First, the good. The service is very inexpensive. $0.15 per GB-Month of storage used and $.20 per GB-month of data transferred.

So lets say someone wants to host all their data with Amazon and serve it to their web page. Maybe 20 GB of data and 30 GB of bandwidth (transfer). That’s $3.00 per month for the storage plus $6.00 for the bandwidth, for a total of $9.00 a month. That’s an almost unbelievable price.

I signed up early this morning, and will play around with the service this weekend and report my impressions.

But this is not the GDrive and Box.Net killer some are saying it is.

Because this service is in no way, shape or form designed for the consumer to back up his or her data or media files. It is aimed at developers.

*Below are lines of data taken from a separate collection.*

/-- The core whose barrier object a copy credits. -/
def CopyDesc.barCore (d : CopyDesc) (core : Nat) : Nat :=
  match d.dstAddr.bind fun a => spAt core a with
  | some x => x.1
  | none => core

/-- Whether a range of a scratchpad address passes the end of its scratchpad. -/
def pastEnd (core addr span : Nat) : Bool :=
  let target := match spAt core addr with | some x => x.1 | none => core
  decide (addr % 2 ^ 19 + span > Config.scratchEnd target)

/-- The trap that a copy descriptor raises at issue, if any (R235): DESC, then WINDOW. ZFILL ignores the source. -/
def CopyDesc.bad (d : CopyDesc) (core : Nat) (reserved : Nat) : Option Nat :=
  let odd := fun (x : Nat) => x % 16 != 0
  if reserved ≠ 0 then some 15
  else if odd d.rowBytes || odd d.spitch || odd d.dpitch || odd d.dst.toNat || (!d.zfill && odd d.src.toNat) || (d.credit && odd d.bar) then some 15
  else if (match d.srcAddr with | some a => pastEnd core a (rowsSpan d.rowBytes d.rows d.spitch) | none => false) ||
      (match d.dstAddr with | some a => pastEnd core a (rowsSpan d.rowBytes d.rows d.dpitch) | none => false) ||
      (d.credit && decide (d.bar + 16 > Config.scratchEnd (d.barCore core))) then some 15
  else if (match d.srcAddr with | some a => (spAt core a).isNone | none => false) ||
      (match d.dstAddr with | some a => (spAt core a).isNone | none => false) then some 7
  else none

/-- Enqueues a copy described by four words; `field` is the operand that gave them. See assumption 61. -/
def Ctx.startCopy (c : Ctx) (field : Opnd) (w0 w1 w2 w3 : DWord) : State :=
  let d := copyDesc w0 w1 w2 w3
  match d.bad c.core (w3.toNat / 2 ^ 55) with
  | some cause => c.trap { cause := cause, oper := field.bits.toNat }
  | none => c.enqueue1 (.copy d) (d.sides c.core) id

/-- KICK: a copy whose descriptor lies in the issuing core's scratchpad. See assumption 62. -/
def execKick (o : Ops) (s : State) : Host.Outcome State Fault Refusal :=
  withCtx s fun c => c.uniform o.guard (scalarUse o.a o.feA) (
    let a := c.spAddr o 0
    let trap := fun (cause : Nat) => c.trap { cause := cause, oper := o.a.bits.toNat, addr := BitVec.ofNat 64 a }
    match spTarget c.core a 32 with
    | none => trap 7
    | some (target, off) =>
      if target ≠ c.core then trap 7
      else if off % 16 ≠ 0 then trap 6
      else c.memory (
        let w := fun (i : Nat) => BitVec.ofNat 64 (c.s.spNat c.core (off + 8 * i) 8)
        c.spoil.startCopy o.a (w 0) (w 1) (w 2) (w 3)))

/-! ### The engine window (R229, R230) -/

/-- A latch of a queue. -/
def Wave.latch (w : Wave) (q reg : Nat) : DWord := w.latches.get 0 (4 * q + reg)

/-- EQST: under a REP, repeat i writes latch REG + i. -/
def execEqst (o : Ops) (q : Queue) (reg : BitVec 2) (s : State) : Host.Outcome State Fault Refusal :=
  withCtx s fun c => c.uniform o.guard (scalarUse o.a o.feA) (
    let r := reg.toNat + (match c.f.rep with | some x => x.idx | none => 0)
    if r > 3 then c.trap Trap.illegal
    else
      let x := BitVec.ofNat 64 (c.w.value c.f.exec o.a .n64 o.imm 0)
      c.done { c.w with latches := c.w.latches.put (4 * q.num + r) x })

/-- Elements of K in a chunk of a format (R238). -/
def chunkOf (fmt : Nat) : Nat := if fmt ≤ 1 then 32 else if fmt ≤ 5 then 64 else 128

/-- The 64 bytes of an epilogue descriptor, as one number. -/
def State.epiDesc (s : State) (core off : Nat) : Nat := s.spNat core off 64

/-- The types that an epilogue may store (R241). -/
def epiType (code : Nat) : Option Ty :=
  (Ty.ofCode (BitVec.ofNat 5 code)).filter fun ty => !(ty == .b32 || ty == .s64 || ty == .n64 || ty == .cb4)

/-- Bytes of an element of an epilogue's type, one for types below a byte. -/
def epiAlign : Ty → Nat
  | .s32 | .n32 | .f32 => 4
  | .s16 | .n16 | .f16 | .bf16 => 2
  | _ => 1

/-- Whether an epilogue descriptor keeps the rules of R241: known types, rounding and activation, no reserved bit, pointers
aligned to their elements. -/
def epiOk (x : Nat) : Bool :=
  match epiType (bitsOf x 100 96) with
  | none => false
  | some ty =>
    let scale := if bitOf x 110 then 2 else 1
    (Rnd.ofCode (BitVec.ofNat 3 (bitsOf x 104 102))).isSome && bitsOf x 106 105 != 3 && bitsOf x 127 115 == 0 && bitsOf x 447 416 == 0 &&
      !(bitOf x 111 && (ty == .e3m2 || ty == .e2m3)) && bitsOf x 63 0 % epiAlign ty == 0 &&
      bitsOf x 191 128 % scale == 0 && bitsOf x 255 192 % scale == 0 && bitsOf x 319 256 % 4 == 0

/-- Whether the latches of queue 0 keep the rules of R238, R241 and, on a scan core, R434. -/
def Ctx.matrixOk (c : Ctx) (qa qb qc qd : DWord) : Bool :=
  let d := qd.toNat
  let (af, bf) := (bitsOf d 10 8, bitsOf d 13 11)
  let epi := bitsOf d 50 32
  qa.toNat % 16 == 0 && qb.toNat % 16 == 0 && qc.toNat % 2 ^ 32 % 16 == 0 && qc.toNat / 2 ^ 32 % 16 == 0 &&
    chunkOf af == chunkOf bf && decide ((bitsOf d 6 0 + 1) * chunkOf af ≤ 4096) &&
    (af == 7 || bitsOf d 19 17 == 0) && (bf == 7 || bitsOf d 22 20 == 0) && bitsOf d 31 23 == 0 && bitsOf d 63 51 == 0 &&
    (decide (c.core < Config.mainCores) || ((af == 2 || af == 3) && (bf == 2 || bf == 3))) &&
    (!bitOf d 16 || (epi % 64 == 0 && decide (epi + 64 ≤ Config.scratchEnd c.core) && epiOk (c.s.epiDesc c.core epi)))

/-- Enqueues a matrix operation; a wave on a follower core waits until the queue of the pair is empty (R237). See assumption 61. -/
def Ctx.startMatrix (c : Ctx) (qa qb qc qd : DWord) : State :=
  let k := Config.pairOf c.core
  let q := (c.s.pairs.get ⟨[]⟩ k).q0
  let trap := c.trap { cause := 15 }
  if !c.matrixOk qa qb qc qd then trap
  else if c.core < Config.mainCores && c.core % 2 = 1 && !q.isEmpty then c.park (.pairEmpty k)
  else
    let e := c.entry 0 true (MxOp.start c.core qa qb qc qd)
    c.enqueue .q0 id fun s => { s with pairs := s.pairs.put k ⟨q ++ [e]⟩ }

/-- The hint of a code (R214). -/
def hintOf (x : Nat) : Option Hint :=
  match x with
  | 0 => some .promoteLlc
  | 1 => some .promoteGddr
  | 2 => some .demote
  | 3 => some .pin
  | 4 => some .dontneed
  | _ => none

/-- Enqueues a tier hint given by the latches of queue 2 (R230). See assumption 61. -/
def Ctx.startHint (c : Ctx) (qa qb qc qd : DWord) : State :=
  match hintOf qc.toNat with
  | some h =>
    if qb.toNat ≥ 2 ^ 40 || qd ≠ 0 then c.trap { cause := 15 }
    else c.enqueue .q2 (fun k => { k with q2 := k.q2 ++ [c.entry 2 false ⟨h, qa, qb.toNat, 0, false⟩] }) id
  | none => c.trap { cause := 15 }

/-- EQGO: the operation that the latches of a queue describe. See assumption 61. -/
def execEqgo (o : Ops) (q : Queue) (s : State) : Host.Outcome State Fault Refusal :=
  withCtx s fun c0 => c0.uniform o.guard [] (c0.memory (
    let c := c0.spoil
    let x := fun (r : Nat) => c.w.latch q.num r
    match q with
    | .q0 => c.startMatrix (x 0) (x 1) (x 2) (x 3)
    | .q1 => c.startCopy .unused (x 0) (x 1) (x 2) (x 3)
    | .q2 => c.startHint (x 0) (x 1) (x 2) (x 3)
    | .q3 => c.enqueue .q3 (fun k => { k with q3 := k.q3 ++ [c.entry 3 false .marker] }) id
    | .q4 => c.enqueue .q4 (fun k => { k with q4 := k.q4 ++ [c.entry 4 false .marker] }) id))

/-! ### EQFENCE and EQWAIT (R232, R233) -/

/-- The operations under way in a queue of a core. -/
def State.queueIds (s : State) (core q : Nat) : List Nat :=
  let k := s.core core
  match q with
  | 0 => (s.pairs.get ⟨[]⟩ (Config.pairOf core)).q0.map (·.id)
  | 1 => k.q1.map (·.id)
  | 2 => k.q2.map (·.id)
  | 3 => k.q3.map (·.id)
  | _ => k.q4.map (·.id)

/-- EQFENCE: later operations of the named queues start after every operation that is now in one of them. -/
def execEqfence (o : Ops) (mask : BitVec 5) (s : State) : Host.Outcome State Fault Refusal :=
  withCtx s fun c => c.uniform o.guard [] (
    let qs := (List.range 5).filter fun q => mask.getLsbD q
    let ids := qs.flatMap fun q => c.s.queueIds c.core q
    c.next (qs.foldl (fun st q =>
      let at_ := joinCore c.core q
      let k := st.core at_
      let old := (k.joins.get [] q).filter fun i => st.opPending c.core i
      st.setCore at_ { k with joins := k.joins.put q (old ++ ids).eraseDups }) c.s))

To consumers, FTP is hard enough. Soap is for the shower and rest is what you do when you’re tired. So while developers will find Amazon’s service irresistible, consumers will still look to other consumer-oriented services that make the management of online storage easier and more intuitive.

And of course by consumers, I also mean small and medium businesses without a dedicated IT department.

So while I’m excited about Amazon’s new service, let’s not get too carried away about its effect on the consumer online storage industry.